Desde esa perspectiva, cumple decir que no se avizora la “vía de hecho” que refiere la parte accionante, en la medida que la decisión allí contenida está soportada en reglas mínimas de razonabilidad sobre el tema tratado, esto es, en tanto que ella obedece a un análisis crítico de la situación fáctica planteada, de las pruebas que informan el asunto y de las normas legales aplicables al caso examinado, todo lo cual implica que la providencia censurada es más bien el resultado de una labor hermenéutica propia de los operadores judiciales que la profirieron y que, en modo alguno, puede entrañar el calificativo de ser absurda, antojadiza o de que sea manifiestamente ilegal, más aún si se tiene en cuenta que, como lo sostiene la Sala de Casación Civil de esta Corte en el fallo impugnado, “ si el petente de la nulidad no la propuso en su primera intervención sino que actuó sin proponerla, con tal conducta la saneó y por ello no puede alegarla posteriormente ”, lo cual tiene fundamento en sentencias del 1° de febrero de 2007, y 25 de mayo de 2012, (Expedientes T-2007-00065 y T-00994-00), ocasión ésta última en la cual se indicó que, como “la solicitud de desarchivar el proceso que fue anexada al poder, por parte del mandatario judicial constituyó su primera actuación”, de lo cual, a su vez, se colegía que “el demandado tenía conocimiento de la existencia del proceso ejecutivo hipotecario en su contra, saneándose en consecuencia la pretendida irregularidad procesal, de conformidad con lo previsto en el Num. 1º del Art. 144 del C. P. C.”.
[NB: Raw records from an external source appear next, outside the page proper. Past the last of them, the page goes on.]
-- ==== Sys2Proof/Laws/KeepsMedia.lean ====
section
/-!
SUPPORT. `Keeps` for the operations of Media.
-/

namespace Sys2Proof.Machine

theorem leaveEngine_keeps {s0 s : State} (h : Keeps s0 s) (p : Nat) (ctx : Nat) : Keeps s0 (leaveEngine s p ctx) := by
  unfold leaveEngine
  repeat' first
    | with_reducible assumption
    | with_reducible apply modEngine_keeps
    | with_reducible apply Keeps.ite
    | with_reducible refine Keeps.foldl ?_ _ _ (fun t x ht => ?_)

theorem takeOn_keeps {s0 s : State} (h : Keeps s0 s) (e : Nat) (p : Nat) (ctx : Nat) :
    Keeps s0 (takeOn s e p ctx) := by
  unfold takeOn
  repeat' first
    | with_reducible assumption
    | with_reducible apply modEngine_keeps
    | with_reducible apply ctxLoad_keeps
    | with_reducible apply ctxDrop_keeps
    | with_reducible apply setCtxState_keeps
    | with_reducible apply leaveEngine_keeps
    | with_reducible apply Keeps.ite
    | split

theorem parkOutput_keeps {s0 s : State} (h : Keeps s0 s) (p : Nat) (ctx : Nat) : Keeps s0 (parkOutput s p ctx) := by
  unfold parkOutput
  repeat' first
    | with_reducible assumption
    | with_reducible apply ctxPut_keeps
    | with_reducible apply ctxSave_keeps
    | with_reducible apply setCtxState_keeps
    | with_reducible apply leaveEngine_keeps

theorem parkBuffer_keeps {s0 s : State} (h : Keeps s0 s) (p : Nat) (ctx : Nat) : Keeps s0 (parkBuffer s p ctx) := by
  unfold parkBuffer
  repeat' first
    | with_reducible assumption
    | with_reducible apply modPart_keeps
    | with_reducible apply odInc_keeps
    | with_reducible apply ctxPut_keeps
    | with_reducible apply setCtxState_keeps
    | with_reducible apply leaveEngine_keeps

theorem mediaDone_keeps {s0 s : State} (h : Keeps s0 s) (q : MediaReq) (code : Nat) :
    Keeps s0 (mediaDone s q code) := by
  unfold mediaDone
  repeat' first
    | with_reducible assumption
    | with_reducible apply signalSem_keeps
    | with_reducible apply entryWrite_keeps

theorem instantReq_keeps {s0 s : State} (h : Keeps s0 s) (p : Nat) (ctx : Nat) (q : MediaReq) :
    Keeps s0 (instantReq s p ctx q) := by
  unfold instantReq
  repeat' first
    | with_reducible assumption
    | with_reducible apply modCtx_keeps
    | with_reducible apply setMark_keeps
    | with_reducible apply mediaDone_keeps
    | with_reducible apply Keeps.ite

theorem runInstant_keeps {s0 : State} (n : Nat) : ∀ {s : State}, Keeps s0 s → ∀ (p : Nat),
    Keeps s0 (runInstant n s p) := by
  induction n with
  | zero => intro s h p; exact h
  | succ n ih =>
    intro s h p
    rw [runInstant]
    split
    · exact h
    · exact ih (instantReq_keeps (modPart_keeps h ..) ..) _

theorem afterStart_keeps {s0 s : State} (h : Keeps s0 s) (p : Nat) : Keeps s0 (afterStart s p) := by
  unfold afterStart
  repeat' first
    | with_reducible assumption
    | with_reducible apply runInstant_keeps

theorem startHead_keeps {s0 s : State} (h : Keeps s0 s) (p : Nat) (ctx : Nat) : Keeps s0 (startHead s p ctx) := by
  unfold startHead
  repeat' first
    | with_reducible assumption
    | with_reducible apply modCtx_keeps
    | with_reducible apply afterStart_keeps

theorem finishReq_keeps {s0 s : State} (h : Keeps s0 s) (p : Nat) (ctx : Nat) (code : Nat) (st : Nat) :
    Keeps s0 (finishReq s p ctx code st) := by
  unfold finishReq
  repeat' first
    | with_reducible assumption
    | with_reducible apply modCtx_keeps
    | with_reducible apply ctxDrop_keeps
    | with_reducible apply setCtxState_keeps
    | with_reducible apply mediaDone_keeps
    | with_reducible apply afterStart_keeps
    | dsimp only
    | split

theorem failReqs_keeps {s0 s : State} (h : Keeps s0 s) (p : Nat) (ctx : Nat) (code : Nat) (st : Nat) :
    Keeps s0 (failReqs s p ctx code st) := by
  unfold failReqs
  repeat' first
    | with_reducible assumption
    | with_reducible apply modCtx_keeps
    | with_reducible apply ctxDrop_keeps
    | with_reducible apply setCtxState_keeps
    | with_reducible apply mediaDone_keeps
    | with_reducible apply afterStart_keeps
    | with_reducible refine Keeps.foldl ?_ _ _ (fun t x ht => ?_)

theorem sourceDepth_keeps {s0 s : State} (h : Keeps s0 s) (p : Nat) (b : Nat) : Keeps s0 (sourceDepth s p b).2 := by
  unfold sourceDepth
  repeat' first
    | with_reducible assumption
    | with_reducible apply fresh_keeps
    | dsimp only
    | split

theorem mediaIssue_keeps {s0 s : State} (h : Keeps s0 s) (r : ReqRef) (op : Nat) (raw : List Byte) :
    Keeps s0 (mediaIssue s r op raw) := by
  unfold mediaIssue
  repeat' first
    | with_reducible assumption
    | with_reducible apply modPart_keeps
    | with_reducible apply modCtx_keeps
    | with_reducible apply setCtxState_keeps
    | with_reducible apply endSample_keeps
    | with_reducible apply mediaDone_keeps
    | with_reducible apply afterStart_keeps
    | with_reducible apply sourceDepth_keeps
    | with_reducible apply Keeps.ite
    | with_reducible apply Keeps.iteSnd
    | dsimp only
    | split

theorem execDecode_keeps {s0 s : State} (h : Keeps s0 s) (r : ReqRef) (raw : List Byte) :
    ResKeeps s0 (execDecode r raw s) := by
  unfold execDecode
  repeat' first
    | with_reducible assumption
    | with_reducible apply mediaIssue_keeps
    | with_reducible apply ResKeeps.next

theorem execFlush_keeps {s0 s : State} (h : Keeps s0 s) (r : ReqRef) (raw : List Byte) :
    ResKeeps s0 (execFlush r raw s) := by
  unfold execFlush
  repeat' first
    | with_reducible assumption
    | with_reducible apply mediaIssue_keeps
    | with_reducible apply ResKeeps.next

theorem execReset_keeps {s0 s : State} (h : Keeps s0 s) (r : ReqRef) (raw : List Byte) :
    ResKeeps s0 (execReset r raw s) := by
  unfold execReset
  repeat' first
    | with_reducible assumption
    | with_reducible apply mediaIssue_keeps
    | with_reducible apply ResKeeps.next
Es más, cabe advertir que la pretensión de la parte accionante está dirigida a replantear la discusión jurídica frente al proveído de primer grado que denegó el incidente de nulidad, pues, en esencia, lo que hace no es otra cosa que reiterar los argumentos utilizados para el efecto en el recurso de apelación interpuesto en su momento, posición que, como también lo ha sostenido esta misma Sala, resulta improcedente para fundamentar la solicitud de amparo constitucional en la medida que la acción de tutela no es una instancia más, sobretodo porque no le es permitido al juez constitucional entrar a controvertir las providencias judiciales, so pretexto de tener una opinión diferente, pues quien ha sido encargado por el legislador para dirimir el conflicto es el juez natural y su convencimiento debe primar sobre cualquier otro, salvo que se presenten las desviaciones protuberantes a que se ha hecho mención, que, se repite, en este caso no se dan, sumado a lo cual no es cierta la afirmación del actor en cuanto que no se hayan valorado las pruebas arrimadas, toda vez que, como quedó visto, el Tribunal censurado sí las estimó para tomar la decisión en referencia. Acorde con lo anterior, se confirmará el amparo deprecado.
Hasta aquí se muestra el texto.